How do I calculate total housing units for the 2021 ACS?

Hi, I’m trying to find the total housing units in San Francisco using the 2021 1-Year ACS PUMS estimates. I tried using the [UNITSSTR] variable but the numbers are significantly different from what the Census website shows. I’m using Stata. Any help is appreciated.


To be clear, the number I’m getting is the total occupied housing units.

In order to help you understand what is going on, I’ll need you to provide some more information.

1: how exactly did you do the calculation? Did you use weights?

2: what is the number you are trying to replicate, and how far off is your estimate?

3: where did you get the number from the Census Bureau? (include a link)

Hi Matthew, here are the answers to your questions:

  1. Stata code: tab numprec [fweight = hhwt] if pernum==1 & (gq==1 | gq==2)
    This gives me the total occupied housing units. I’m wondering how I can get total housing units.

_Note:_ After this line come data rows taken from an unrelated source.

-- ==== Sys2Proof/Machine/Command.lean ====
section
/-! DEFINITION. Steward commands: the header and operand bytes of an entry, and completing a command (R318 to R323,
Tables 14-7 and 14-8). -/

namespace Sys2Proof

/-- Bytes k to k + n − 1 of the command entry as a number. -/
def Cmd.at' (c : Cmd) (k n : Nat) : Nat := c.entry.toNat / 2 ^ (8 * k) % 2 ^ (8 * n)

def Cmd.opcode (c : Cmd) : Nat := c.at' 0 1
def Cmd.cplRing (c : Cmd) : Nat := c.entry.toNat / 2 ^ 8 % 8
def Cmd.serial (c : Cmd) : Bool := c.entry.getLsbD 11
def Cmd.tokenBit (c : Cmd) : Bool := c.entry.getLsbD 12
def Cmd.tag (c : Cmd) : Nat := c.at' 2 2
def Cmd.ctx (c : Cmd) : Nat := c.entry.toNat / 2 ^ 32 % 1024

/-- Are operand bytes 8 to 63 zero outside the given (byte, size) ranges (Table 14-10)? With TOKEN set, bytes 56 to 63 hold
the token's address. -/
def Cmd.reservedZero (c : Cmd) (used : List (Nat × Nat)) : Bool :=
  (List.range 56).all (fun i =>
    let b := i + 8
    used.any (fun u => decide (u.1 ≤ b) && decide (b < u.1 + u.2)) || (c.tokenBit && decide (56 ≤ b)) || c.at' b 1 == 0)

/-- Does a completed command change metadata that is mirrored to a ply partner (R379, R382)? -/
def Cmd.mirrored (c : Cmd) : Bool :=
  if c.opcode = 0x10 then Machine.bit (c.at' 33 1) 1 == 1 else c.opcode ∈ [0x01, 0x02, 0x03, 0x11, 0x12, 0x40, 0x41, 0x42, 0x50, 0x51, 0x58]

end Sys2Proof

namespace Sys2Proof.Machine

open Host

/-! Command status codes (Table 14-8). -/
def cOk : Nat := 0
def cInvalid : Nat := 1
def cBusy : Nat := 2
def cFull : Nat := 3
def cDenied : Nat := 4
def cStale : Nat := 5
def cFailed : Nat := 6
def cUnsupported : Nat := 7
def cHostErr : Nat := 8

/-- The completion ring of a command. -/
def cplIdx (c : Cmd) : Nat := ringIdx c.func.val (8 + c.cplRing)

/-- Is the command in progress in the device: fetched and not completed? -/
def State.inProgress (s : State) (c : Cmd) : Bool := c ∈ s.fetched

/-- Send a metadata record to the partner (R382): a WRITE_P of CTX 1023 with PLY_FWD to its window in SPACE 2. What the record
holds and its length the spec does not give (free values). -/
def State.plyRecord (s : State) : State :=
  if !s.mirroring then s
  else
    let r := State.drawBytes 64 s
    r.2.sendOwn (r.2.ownPkt (r.2.get F.PLY_CFG_PARTNER_NODE 0) 3 0 1023 6 (2 ^ 47 + 2 ^ 33) 0x11 r.1) .mgmt false

/-- Does a completed command change metadata that is mirrored? An EXT_MODIFY or EXT_WITHDRAW does where it names a plied extent (R379,
R382). -/
def State.mirrors (s : State) (c : Cmd) : Bool :=
  c.mirrored && (!(c.opcode ∈ [0x11, 0x12]) || (List.range (c.at' 8 1)).any (fun i =>
    let x := c.at' (16 + 3 * i) 3
    (KMap.get? s.extents x).any (fun e => e.plied) || (KMap.get? s.extFree x).any (fun e => e.plied)))

/-- Complete a command: its CMD_DONE entry is written to its completion ring, or discarded where that is disabled or stopped
(R316, R323). A command that came as a metadata record has no completion (R382). -/
def State.complete (s : State) (c : Cmd) (status r0 r1 : Nat) : State :=
  if c ∈ s.recs then { s with recs := s.recs.erase c, running := s.running.erase c }
  else if !s.inProgress c then s
  else
    let s0 := { s with fetched := s.fetched.erase c, running := s.running.erase c, orphans := s.orphans.erase c }.addStat
      F.HST_CMDS_COUNT 0 1
    let s1 := if status = cOk ∧ s0.mirrors c then s0.plyRecord else s0
    let r := cplIdx c
    if s1.ringLive r && !(c ∈ s.orphans) then
      s1.writeRecord r [entryHead 0x01 0 c.tag status 0 + pack [(r0, 64, 64), (r1, 128, 64), (s1.tick, 192, 64)]] false
    else s1.bumpRaw F.HST_CPL_DISCARD_COUNT 0

/-- Complete a command with a status and no results. -/
def State.done (s : State) (c : Cmd) (status : Nat) : State := s.complete c status 0 0

/-- Commands of the ring of a command that have been fetched and have not started, in ring order. -/
def State.unstarted (s : State) (c : Cmd) : List Cmd :=
  (s.fetched.diff s.running).filter (fun d => d.func = c.func ∧ d.ring = c.ring)

/-- May the command start now: it is the first of its ring that has not started, and with SERIAL every earlier one has
completed (R318); while the distaff is stalled none starts (R24)? -/
def State.mayStart (s : State) (c : Cmd) (op : Nat) : Bool :=
  c.opcode == op && ((s.unstarted c).head? == some c || (c ∈ s.recs && !(c ∈ s.running))) && !s.distaffHeld
    && !(c.serial && s.running.any (fun d => d.func == c.func && d.ring == c.ring))

/-- The command has started and goes on. -/
def State.started (s : State) (c : Cmd) : State := { s with running := s.running ++ [c] }

/-- Does the tenant context exist (R113, R446)? -/
def State.ctxExists (s : State) (ctx : Nat) : Bool := ctx ∈ s.ctxs

/-- What refuses a command before its own conditions: a virtual function sends it though Table 14-10 permits it to the
physical function only, or for another context than its own (R310); operand bytes that must be zero (R319); a context that
does not exist (R446). -/
def State.cmdBar (s : State) (c : Cmd) (vf : Bool) (used : List (Nat × Nat)) (needCtx : Bool) : Option Nat :=
  if c.func.val ≠ 0 ∧ (!vf ∨ c.func.val - 1 ≠ c.ctx) then some cDenied
  else if !c.reservedZero used then some cInvalid
  else if (needCtx ∨ c.func.val ≠ 0) ∧ !s.ctxExists c.ctx then some cInvalid
  else none

/-- A command whose operand buffer could not be read or written (R317). -/
def State.hostErr (s : State) (c : Cmd) : State := (s.bump F.HST_DMA_ERR_COUNT 0).done c cHostErr

/-- Number of completion slots of a ring reserved by commands in progress (R318). -/
def State.reserved (s : State) (r : Nat) : Nat := (s.fetched.filter (fun c => cplIdx c = r)).length

end Sys2Proof.Machine
end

  2. The Census website gives me a total of 412,269 housing units. The calculation above gives me 350,796 (which is the total occupied housing units).

  3. Here is the link: Explore Census Data

Thank you for your help!


By default, IPUMS data are rectangularized on the person-level. This means that information from the household records is appended to the person-level records for all persons residing in the household; the values for household-level variables will be the same for all persons in the same household. This structure is appropriate for person-level analyses. However, you are interested in a household-level analysis and are not only interested in occupied housing units; vacant housing units are omitted from the data file under the default record structure as they contain no person records. Fortunately, you can request a hierarchical extract if you would like to preserve the person-records within households or a household-records only extract if you do not require any of the person-level data. I requested a hierarchical file and a cross-tab of group quarters status by vacancy yields the exact 412,269 estimate in the table you linked (see screenshot below).

(thanks to @KariWilliams for investigating this)

Thank you! That makes sense.